María Laura Arias Echandi
maria.ariasechandi@ucr.ac.cr
https://orcid.org/0000-0002-8611-4433
Tropical Diseases Research Center, Faculty of Microbiology, University of Costa Rica, San José, Costa Rica.
Alejandra Huete Soto
Tropical Diseases Research Center, Faculty of Microbiology, University of Costa Rica, San José, Costa Rica.
Jose Manuel Castillo Blanco
Tropical Diseases Research Center, Faculty of Microbiology, University of Costa Rica, San José, Costa Rica.
Fernanda Fernández
https://orcid.org/0009-0004-9941-1690
Tropical Diseases Research Center, Faculty of Microbiology, University of Costa Rica, San José, Costa Rica.
Heriberto Fernandez Jaramillo
https://orcid.org/0000-0002-0009-7258
Institute of Clinical Microbiology, Universidad Austral de Chile, Valdivia, Chile.
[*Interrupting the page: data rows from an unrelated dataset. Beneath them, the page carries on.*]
-- ==== Sys2Proof/Certificates/Slice0/Obligations.lean ====
section
/-! DEFINITION. The statements for the provers. Each names the rule of spec/ it rests on; a result an order completes with stands in
`answered` (Safety.lean), which says where the result word goes and that the order unit and the posting queue change in nothing else. That
an order's command fills its ring slot and advances the producer index, as `ordersIdle` and `answered` have it, is log 6. -/

open Sys2Proof Sys2Proof.Machine

/-! ## The queue of commands and reset -/

/-- A block's step: the command at the front of the queue is executed on the state with the rest of the queue (the model's own
interface, log 1). -/
def Obligations.StepExecutesFrontCommand : Prop :=
  ∀ (c : Instr) (rest : List Instr) (s : State), s.pending = c :: rest → step s = exec c { s with pending := rest }

/-- The values of R1, R27, R45, R63, R70, R83, R91, R104, R111, R122, R137, R153, R168, R173 and R177 that the spec gives for the
release of RESET, and the delay lines of R58 at zero. What is not named here has no value of the spec's at reset: the lock (log 14), the
straps (log 12; their place is in the statement of RESET below), and the model's own notes (log 2, log 16, log 20). -/
def Obligations.ResetLeavesStatedValues : Prop :=
  let s := State.reset
  let counters : Counters := { underrun := 0, stale := 0, early := 0, misplaced := 0, duplicate := 0, lateWrite := 0 }
  (s.time.block = 0 ∧ s.time.superframe = 0 ∧ s.time.index = 0) ∧
  (∀ l, let m := (s.link l).mgr
    m.state = .dark ∧ m.laser = false ∧ m.phaseCount = 0 ∧ m.listenPhase = none ∧ m.attachPhase = none ∧ m.identity = none ∧
    m.erroredRun = 0 ∧ (∀ w : Fin 4, m.wires[w] = false) ∧ m.txQueue = [] ∧ (∀ g : Tag, m.outstanding[g] = none) ∧
    m.pendingQueue = [] ∧ m.erroredFrames = 0 ∧ m.unexpected = 0 ∧ m.unsupported = 0 ∧ m.violations = 0 ∧ m.frame = none) ∧
  (∀ l, (s.link l).settings =
    { zone := 0, group := 0, power := 0, asymmetry := 0, cable := 0, jitter := 4, gateHold := 50, gain := 16384 }) ∧
  (∀ l, let r := (s.link l).rng
    r.runCounter = 0 ∧ r.run = none ∧ r.valid = false ∧ r.delay = 0 ∧ r.turn = 0 ∧ r.latency = 0 ∧ r.path = 0 ∧ r.suspect = false ∧
    r.failures = 0 ∧ r.trackCount = 0 ∧ r.marker = none ∧ r.outliers = 0 ∧ r.missingEchoes = 0) ∧
  (∀ l, (s.link l).align = { k := 0, kStar := 0, slewing := false, outOfReach := false } ∧ (s.link l).exchange = none ∧
    (∀ n, sampleAt (s.link l).line.now n = 0 ∧ sampleAt (s.link l).line.before n = 0) ∧ (s.link l).rx = none ∧
    ∀ v : ServiceIx, (s.link l).gates[v] = none) ∧
  (∀ g, (s.group g).guard = 0 ∧ (s.group g).slew = 8 ∧ (s.group g).target = none ∧ (s.group g).hold = none ∧ s.members g = []) ∧
  (∀ v, s.service v =
    { state := .free, kind := .broadcast, width := 1, cls := 0, incidentOnly := false, mask := 0, radioTag := 0, bypass := false
      areas := ⟨none, none, none⟩, ring := none, totals := ⟨counters, counters, counters⟩, streams := ⟨none, none, none⟩, report := none
      lastAppended := none, droppedBefore := 0
      sums := { appended := 0, dropped := 0, clips := 0, partials := 0, disabled := false } }) ∧
  (∀ z, let x := s.zone z
    x.planId = 0 ∧ x.entries = [] ∧ x.shed = [] ∧ x.staged = none ∧ x.deferred = false ∧ x.hostFlag = false ∧ x.incident = false ∧
    x.crossfade = true ∧ x.owner = none ∧ ∀ v : ServiceIx, x.selection[v] = none) ∧
  (∀ i, let c := s.input i
    c.mode = .off ∧ c.mask = 0 ∧ c.priority = 0 ∧ c.channel = .a ∧ c.incidentFlag = false ∧ c.latch = false ∧ c.acked = false ∧
    c.level = false ∧ c.stability = 0) ∧
  ((∀ x : SourceIx, s.arbiter.parts[x] = none) ∧ s.arbiter.counter = 0 ∧ s.arbiter.list = []) ∧
  s.combiner = { prev := none, now := none, workList := [] } ∧
  (s.path.inReset = false ∧ s.path.access = none ∧ s.path.queue = [] ∧ s.path.port = .idle ∧ s.path.pressure = false ∧
    s.path.ownedPage = 0 ∧ s.path.ownedRing = 0 ∧ (∀ v : ServiceIx, s.path.ownedUplink[v] = 0) ∧ s.path.firstOwned = none ∧
    s.path.pressureEntries = 0 ∧ s.path.largest = 0) ∧
  ((∀ (slot : Fin 32) (w : Fin 7), s.orders.shadow[slot][w] = 0) ∧ (∀ slot, s.orders.frozen slot = false) ∧ s.orders.consumer = 0 ∧
    s.orders.producer = 0 ∧ s.orders.executing = none ∧ s.orders.rejected = 0 ∧ s.orders.result = none) ∧
  (s.notices.queue = [] ∧ s.notices.written = 0 ∧ s.notices.posted = 0 ∧ s.notices.consumed = 0 ∧ s.notices.holdState = .normal ∧
    s.notices.holdAt = 8 ∧ s.notices.resumeAt = 24 ∧ s.notices.irqEnable = true ∧ (∀ n : Fin 13, s.notices.lost[n] = 0) ∧
    s.notices.rejected = 0 ∧ s.notices.handing = none ∧ s.notices.nirq = false) ∧
  s.poster.pagesCut = 0 ∧ s.poster.page = none

/-- Every invariant stated below holds at reset. -/
def Obligations.InvariantsHoldAtReset : Prop :=
  (State.reset.postingQueueBounded ∧ State.reset.noticeQueueBounded ∧ State.reset.emptyInReset ∧ State.reset.nirqRight) ∧
  (State.reset.noticeRingRight ∧ State.reset.executingAtConsumer ∧ State.reset.ordersInStep) ∧
  (State.reset.laserRight ∧ State.reset.exchangesPlaced) ∧
  (State.reset.closedChannelsEmpty ∧ State.reset.pendingBounded ∧ State.reset.delaysBounded ∧ State.reset.membersAligned) ∧
  (State.reset.capacityHeld ∧ State.reset.classesBounded ∧ State.reset.incidentRight ∧ State.reset.ownershipRight ∧
    State.reset.plansFit) ∧
  (State.reset.oneBlockPerService ∧ State.reset.storesCanonical ∧ State.reset.windowAligned)

/-! ## Orders -/

/-- R172: "An order code of 0 or above 20 is refused UNKNOWN_ORDER before any other check": nothing changes but the order unit's own
account and its posting. -/
def Obligations.UnknownOrderIsRefused : Prop :=
  ∀ (s : State) (code index : BitVec 8) (tag : BitVec 16), s.ordersIdle → (code = 0 ∨ 20 < code.toNat) →
    exec (.unknownOrder code index tag) s = .next (s.answered (plainOrder code index tag) (.refused .unknownOrder) s)

/-- R2, R5, R8, R10, R11, R14, R23, R46, R65 to R68, R110, R116, R117, R124, R125, R172: an object index the order's table does not
have is refused BAD_INDEX, whatever the state of anything; nothing it names changes and no notice is posted. -/
def Obligations.OrderIndexOutsideTableIsRefused : Prop :=
  ∀ (s : State) (c : Instr) (o : Order) (n : Nat), s.ordersIdle → commandOrder c = some o → objectCount o.code = some n →
    n ≤ o.index.toNat → exec c s = .next (s.answered o (.refused .badIndex) s)

/-- R5, R16: LINK_LISTEN of a DARK link; any other state refuses it. -/
def Obligations.LinkListenTurnsDarkLinkOn : Prop :=
  ∀ (s : State) (index : BitVec 8) (tag : BitVec 16) (l : LinkIx), s.ordersIdle → index.toNat = l.val →
    ((s.link l).mgr.state = .dark →
      exec (.linkListen index tag) s = .next (s.answered (plainOrder 6 index tag) .done
        ((s.modMgr l (fun m => { m with state := .listen, laser := true, phaseCount := 0, listenPhase := some .settle,
                                        attachPhase := none })).plusNotice
          (.linkState l .dark .listen .order (Vector.replicate 4 false) none)))) ∧
    ((s.link l).mgr.state ≠ .dark →
      exec (.linkListen index tag) s = .next (s.answered (plainOrder 6 index tag) (.refused .wrongState) s))

/-- R11, R28: LINK_RANGE starts a run with the next run id, the present A and J, and the next block as its first
(the block after the counter, log 23). -/
def Obligations.LinkRangeStartsRun : Prop :=
  ∀ (s : State) (index : BitVec 8) (tag : BitVec 16) (l : LinkIx), s.ordersIdle → index.toNat = l.val →
    (((s.link l).mgr.state = .standby ∨ (s.link l).mgr.state = .active) → (s.link l).rng.run = none →
      exec (.linkRange index tag) s = .next (s.answered (plainOrder 7 index tag) .done
        (s.modLink l (fun x => { x with rng := { x.rng with
          runCounter := x.rng.runCounter + 1
          run := some { runId := x.rng.runCounter + 1, cause := .order, firstBlock := s.time.block + 1, marksSent := 0,
                        roundTrips := Vector.replicate 4 none, turn3 := none, latency3 := none,
                        asymmetry := x.settings.asymmetry, jitter := x.settings.jitter }
          outliers := 0
          marker := none } })))) ∧
    (((s.link l).mgr.state = .standby ∨ (s.link l).mgr.state = .active) → (s.link l).rng.run.isSome = true →
      exec (.linkRange index tag) s = .next (s.answered (plainOrder 7 index tag) (.refused .busy) s)) ∧
    ((s.link l).mgr.state ≠ .standby → (s.link l).mgr.state ≠ .active →
      exec (.linkRange index tag) s = .next (s.answered (plainOrder 7 index tag) (.refused .wrongState) s))

/-- R11, R38, R40: LINK_ABORT ends a run with outcome ABORTED, keeping the range; without a run it completes DONE; in FAULT it is
refused. -/
def Obligations.LinkAbortEndsRun : Prop :=
  ∀ (s : State) (index : BitVec 8) (tag : BitVec 16) (l : LinkIx), s.ordersIdle → index.toNat = l.val →
    (∀ r, (s.link l).mgr.state ≠ .fault → (s.link l).rng.run = some r →
      exec (.linkAbort index tag) s = .next (s.answered (plainOrder 10 index tag) .done
        ((s.modRng l (fun x => { x with run := none
                                        trackCount := if (s.link l).mgr.state = .active then 0 else x.trackCount })).plusNotice
          (.rangeResult l r.runId r.cause .aborted (s.link l).mgr.state r.roundTrips none none none none none false
            (s.link l).rng.valid (s.link l).rng.failures none)))) ∧
    ((s.link l).mgr.state ≠ .fault → (s.link l).rng.run = none →
      exec (.linkAbort index tag) s = .next (s.answered (plainOrder 10 index tag) .done s)) ∧
    ((s.link l).mgr.state = .fault →
      exec (.linkAbort index tag) s = .next (s.answered (plainOrder 10 index tag) (.refused .wrongState) s))

/-- R8, R19, R20, R92, R94: LINK_ACTIVATE takes a ranged STANDBY link to JOINING, opens its JOIN exchange for its zone's staged plan, or
else for the current plan three superframes on, and issues the PLAN: under the lowest free tag, and with no tag free in the pending queue,
in place of a waiting PLAN or at the head, where a full queue drops its tail ABORTED (`plansIssued`). -/
def Obligations.LinkActivateOpensJoinExchange : Prop :=
  ∀ (s : State) (index : BitVec 8) (tag : BitVec 16) (l : LinkIx), s.ordersIdle → index.toNat = l.val →
    (∀ (g : Tag) (target : BitVec 8) (m : Seq16) (entries : List Entry), (s.link l).mgr.state = .standby →
      (s.link l).rng.run = none → (s.link l).rng.valid = true →
      (s.link l).mgr.outstanding[g] = none → (∀ g' : Tag, g' < g → (s.link l).mgr.outstanding[g'] ≠ none) →
      ((∃ p, (s.zone (s.link l).settings.zone).staged = some p ∧ p.planId = target ∧ p.n = m ∧ p.entries = entries) ∨
        ((s.zone (s.link l).settings.zone).staged = none ∧ (s.zone (s.link l).settings.zone).planId = target ∧
          s.time.superframe + 3 = m ∧ (s.zone (s.link l).settings.zone).entries = entries)) →
      exec (.linkActivate index tag) s = .next (s.answered (plainOrder 8 index tag) .done
        ((s.modLink l (fun x => { x with
          mgr := { x.mgr with
            state := .joining
            outstanding := x.mgr.outstanding.set g (some { request := .plan x.planSerial m (s.planItems entries), sentIn := none })
            txQueue := x.mgr.txQueue ++ [.request g (.plan x.planSerial m (s.planItems entries))] }
          exchange := some { purpose := .join, target := target, m := m, current := some x.planSerial, standing := .waiting,
                             attempts := 0 }
          planSerial := x.planSerial + 1 })).plusNotice
          (.linkState l .standby .joining .order (Vector.replicate 4 false) none)))) ∧
    (∀ (target : BitVec 8) (m : Seq16) (entries : List Entry), (s.link l).mgr.state = .standby → (s.link l).rng.run = none →
      (s.link l).rng.valid = true → s.offers (s.link l).settings.zone target m entries → ∃ t : State,
      exec (.linkActivate index tag) s = .next (s.answered (plainOrder 8 index tag) .done t) ∧
      ((s.modMgr l (fun y => { y with state := .joining })).plusNotice
        (.linkState l .standby .joining .order (Vector.replicate 4 false) none)).plansIssued t
          (fun l' => if l' = l then some (exchangeFor .join target m 0, entries) else none)) ∧
    ((s.link l).mgr.state = .standby → (s.link l).rng.run.isSome = true →
      exec (.linkActivate index tag) s = .next (s.answered (plainOrder 8 index tag) (.refused .busy) s)) ∧
    ((s.link l).mgr.state = .standby → (s.link l).rng.run = none → (s.link l).rng.valid = false →
      exec (.linkActivate index tag) s = .next (s.answered (plainOrder 8 index tag) (.refused .wrongState) s)) ∧
    ((s.link l).mgr.state ≠ .standby →
      exec (.linkActivate index tag) s = .next (s.answered (plainOrder 8 index tag) (.refused .wrongState) s))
Aliarcobacter is a Gram-negative rod that can cause disease in both animals and humans. Several studies have evidenced its presence in a wide variety of foods. Given that the number of foodborne illness outbreaks linked to the consumption of vegetables has increased worldwide and that there is a lack of information about the occurrence of Aliarcobacter spp. in these, the aim of this study was to evaluate its presence and the occurrence of virulence factors in both fresh and ready-to-eat vegetable samples. 180 vegetable samples from Costa Rica were analyzed for the presence of Aliarcobacter spp., including 90 pre-cut vegetable packages and 90 fresh vegetables. Two (2.2%) of the isolates from pre-cut vegetables and 19 (21.1%) of the isolates obtained from fresh vegetables were confirmed as Aliarcobacter spp. One of the isolates from the pre-cut vegetable samples was identified as A. butzleri. For the fresh vegetables, 11 isolates were identified as A. skirrowii, one as A. butzleri, and the 7 remaining isolates could not be identified at a species level. There is an 87.5% positivity for hecA and 93.8% for pldA, virulence genes in strains isolated from fresh produce, contrasting with an absolute absence from pre-cut vegetable-isolated strains. These results evidence the presence of Aliarcobacter on fresh and pre-cut vegetables from Costa Rica and the potential hazard it might represent for public health.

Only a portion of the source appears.